Annesi dükkâna girdi. Peşinden sürükleniyor. Görev, çanta değişimi. Ürün değişimlerinden utanan, sıkılan cinslerden. Tam bir ezik. Yüzünde masum bir gülümseme. Annesinin cevvalliği çalışanlar nezdinde hafifletmeye çalışıyor. Neye yarayacaksa! “Bak oğlum, defolu bu!” “İyi de alırken görmediniz mi teyzeciğim?” “Görsem almazdım herhalde.” “Sizi bir dakika bekleteceğim.” “Çok bekletmeyin, işimiz gücümüz var.”
Ne o? Almayacağını bildiği halde deri montlara bakıyor. Sebep? Güya sadece değişim için gelmediğini kendilerine tip tip bakan çalışanlara göstermek ve potansiyel bir müşteri imajı çizmek için.

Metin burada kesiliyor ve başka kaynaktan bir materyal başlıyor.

-- ==== Sys2Proof/Laws/RoundTrip.lean ====
section
/-! SUPPORT. The encoder and the decoder side by side: the width schedule of the encoder's code words (30_encoding.md R72),
the decoder on codes alone, the decoder one entry behind the encoder (43_lzw_decoder.md R150, R152), and the decoder on
the bits of a stream or of a part of one (R151). -/

namespace Sys2Proof.Machine

/-! The encoder's code words. -/

/-- `next_code` counts the code words written: `min(256 + n, 4096)` after `n` of them. -/
theorem encAccept_next {e : Enc} (h : EncInv e) (b : Byte) {n : Nat} (hn : e.nextCode = min (256 + n) 4096) :
    (encAccept e b).1.nextCode = min (256 + (n + (encAccept e b).2.toList.length)) 4096 := by
  have hle := h.next_le
  rcases encAccept_cases e b with ⟨-, heq⟩ | ⟨-, -, heq⟩ | ⟨-, -, heq⟩ <;> rw [heq]
  · simpa using hn
  · simpa using hn
  · by_cases hlt : e.nextCode < 4096
    · rw [encLearn_lt _ hlt]
      simp
      omega
    · rw [encLearn_ge _ (by omega)]
      simp
      omega

/-- What a byte makes the encoder write, if anything (R123 (i)). -/
theorem encAccept_out {e : Enc} {b : Byte} {o : Code × CodeWidth} (h : (encAccept e b).2 = some o) :
    e.curMatch ≠ [] ∧ o = encEmitted e := by
  rcases encAccept_cases e b with ⟨-, heq⟩ | ⟨-, -, heq⟩ | ⟨hm, -, heq⟩ <;> rw [heq] at h
  · cases h
  · cases h
  · exact ⟨hm, (Option.some.inj h).symm⟩

/-- The width schedule of the code words that bytes make the encoder write, and the count after them. -/
theorem encAcceptAll_schedule {e : Enc} (h : EncInv e) (bs : ByteSeq) {n : Nat} (hn : e.nextCode = min (256 + n) 4096) :
    (∀ k o, (encAcceptAll e bs).2[k]? = some o →
        o.2 = widthFor (min (256 + (n + k)) 4096) ∧ o.1.toNat < 2 ^ o.2.toNat) ∧
      (encAcceptAll e bs).1.nextCode = min (256 + (n + (encAcceptAll e bs).2.length)) 4096 := by
  induction bs generalizing e n with
  | nil => exact ⟨by simp [encAcceptAll], by simpa [encAcceptAll] using hn⟩
  | cons b bs ih =>
    have hnext := encAccept_next h b hn
    obtain ⟨h1, h2⟩ := ih (encAccept_inv h b) hnext
    refine ⟨?_, ?_⟩
    · intro k o ho
      simp only [encAcceptAll] at ho
      cases hout : (encAccept e b).2 with
      | none =>
        rw [hout] at ho h1
        simpa using h1 k o (by simpa using ho)
      | some x =>
        obtain ⟨hm, rfl⟩ := encAccept_out hout
        rw [hout] at ho h1
        cases k with
        | zero =>
          obtain rfl : encEmitted e = o := by simpa using ho
          exact ⟨by rw [Nat.add_zero, ← hn, ← h.width_eq]; rfl, encEmitted_fits h hm⟩
        | succ k =>
          have := h1 k o (by simpa using ho)
          simpa [Nat.add_assoc, Nat.add_comm 1 k] using this
    · rw [encAcceptAll, h2]
      simp [Nat.add_assoc]

/-- The width schedule of a whole stream (30_encoding.md R72). -/
theorem encStreamCodes_schedule {e : Enc} (h : EncInv e) (bs : ByteSeq) {n : Nat} (hn : e.nextCode = min (256 + n) 4096)
    {k : Nat} {o : Code × CodeWidth} (ho : (encStreamCodes e bs)[k]? = some o) :
    o.2 = widthFor (min (256 + (n + k)) 4096) ∧ o.1.toNat < 2 ^ o.2.toNat := by
  obtain ⟨h1, h2⟩ := encAcceptAll_schedule h bs hn
  have hinv := encAcceptAll_inv h bs
  rw [encStreamCodes, List.getElem?_append] at ho
  split at ho
  · exact h1 k o ho
  · rename_i hk
    split at ho
    · simp at ho
    · rename_i hm
      have hk0 : k = (encAcceptAll e bs).2.length := by
        by_contra hne
        obtain ⟨j, hj⟩ : ∃ j, k - (encAcceptAll e bs).2.length = j + 1 := ⟨k - (encAcceptAll e bs).2.length - 1, by omega⟩
        simp [hj] at ho
      subst hk0
      obtain rfl : encEmitted (encAcceptAll e bs).1 = o := by simpa using ho
      exact ⟨by rw [← h2, ← hinv.width_eq]; rfl, encEmitted_fits hinv hm⟩

/-! The decoder on codes alone. -/

/-- The decoder's registers after a code; `none` where it raises the decode error. -/
def decTakes (d : Dec) (c : Code) : Option Dec :=
  match d.prev with
  | none =>
    if Config.firstCode ≤ c.toNat then none
    else some { d with out := sinkAppendAll d.out (d.dict.seqOf c), prev := some (d.dict.seqOf c) }
  | some p => (decResolve d p c).map (decLearn d p)

/-- Receiving a code, by what the decoder's registers make of it. -/
theorem decReceive_eq (c : Code) (s : State) :
    decReceive c s =
      match decTakes s.dec c with
      | some d => (s.setDec d).setResult .continue
      | none => raiseDecodeError c s := by
  unfold decReceive decTakes
  cases s.dec.prev with
  | none =>
    simp only
    split <;> rfl
  | some p =>
    simp only
    cases decResolve s.dec p c <;> rfl

/-- The decoder's registers after a list of code words, each of the width it reads. -/
def decTakesAll : Dec → List (Code × CodeWidth) → Option Dec
  | d, [] => some d
  | d, (c, w) :: cs => if d.width = w then (decTakes d c).bind (fun d' => decTakesAll d' cs) else none

theorem decTakes_inv {d d' : Dec} {c : Code} (h : DecInv d) (ht : decTakes d c = some d') : DecInv d' := by
  have hrec := decReceive_inv (s := State.reset.setDec d) h c
  rw [decReceive_eq, setDec_dec, ht] at hrec
  exact hrec

/-- Taking a code keeps the phase and appends to the output. -/
theorem decTakes_frame {d d' : Dec} {c : Code} (ht : decTakes d c = some d') :
    d'.phase = d.phase ∧ d.out.data <+: d'.out.data := by
  unfold decTakes at ht
  cases hp : d.prev with
  | none =>
    simp only [hp] at ht
    split at ht
    · cases ht
    · cases ht
      rw [sinkAppendAll_eq]
      exact ⟨rfl, ⟨_, rfl⟩⟩
  | some p =>
    simp only [hp] at ht
    cases hr : decResolve d p c with
    | none => simp [hr] at ht
    | some e =>
      simp only [hr, Option.map_some, Option.some.injEq] at ht
      subst ht
      by_cases hlt : d.nextCode < 4096
      · rw [decLearn_lt _ _ hlt]
        exact ⟨rfl, ⟨_, rfl⟩⟩
      · rw [decLearn_ge _ _ (by omega)]
        exact ⟨rfl, ⟨_, rfl⟩⟩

Bir akıllı kendisi sanki… O elemanların ne insan sarrafı olduğundan habersiz, derileri okşuyor, beğendiğini belirten ifadeler takınıyor, bir hallere giriyor ki evlere şenlik. Ah tüm bunları yazarak anlatmak yerine elimde bir kamera olsaydı da gösterseydim sizlere bu adamın rezilliklerini. Neymiş, yazar olacakmış bir de. Gözlem yeteneği hak getire ama beyefendide istek, arzu tavan! Ay durun durun, aklıma ne geldi. Zamanında o beş para etmez yazılarından birini bir dergi için editöre gönderirkenki maili sizinle paylaşayım da kepazelik neymiş görün, Allah kimseyi bu duruma düşürmesin, demekten alamıyorum kendimi:
“Sayın Editör,
Hatırlarsanız zamanın behrinde sizinle ekteki yazı üzerine konuşmuş, bir yazarlık kitabı yapmak, ekteki yazıyı da önsözüne koymak ile ilgili istişarede bulunmuştuk. Siz de her zaman olduğu gibi benim ne kadar sığ, başarısız, güdük, acınası, beceriksiz işlerle hemhâl olduğumu, boyumun ölçüsüne bakmadan böylesi aptalca ve hadsizce fikirlerle size nasıl olup da geldiğimi üslûb-u lisanla, münasip bir dille değil, gayet açık seçik, pat pat, bön bön, suratıma suratıma uzun uzun detaylandırıp örneklendirip anlatmış, hakaret yağmurlarıyla yüzümü ıslatmıştınız. Tüm bunları dün gibi hatırlıyor, aklıma geldikçe korkup geceleri altını ıslatan bir çocuk acziyetiyle yorganı başımın üzerine çekiyorum. Gelgelelim bir hususu hatırlayamıyorum. Sadede gelirsem, acaba bu yazıyı müstakilen, bir dosya yazısı olarak yayımlayıp yayımlamadığınızı hatırlıyor musunuz? Şayet yayımlamadığınızı kesinkez hatırlıyorsanız, sizin de takdir buyurduğunuz gibi sizin tabirinizle tüm o ‘yazar yüzsüzlüğümü’ takınarak şansımı yeni editörümüzde denemek iştiyakıyla ekteki yazıyı, önümüzdeki 6 ay için bir devlet dairesi modunda tüm musluk başlarının ve köşelerin tutulduğu derginizde -bir umut- yayımlatmayı düşünüyorum.”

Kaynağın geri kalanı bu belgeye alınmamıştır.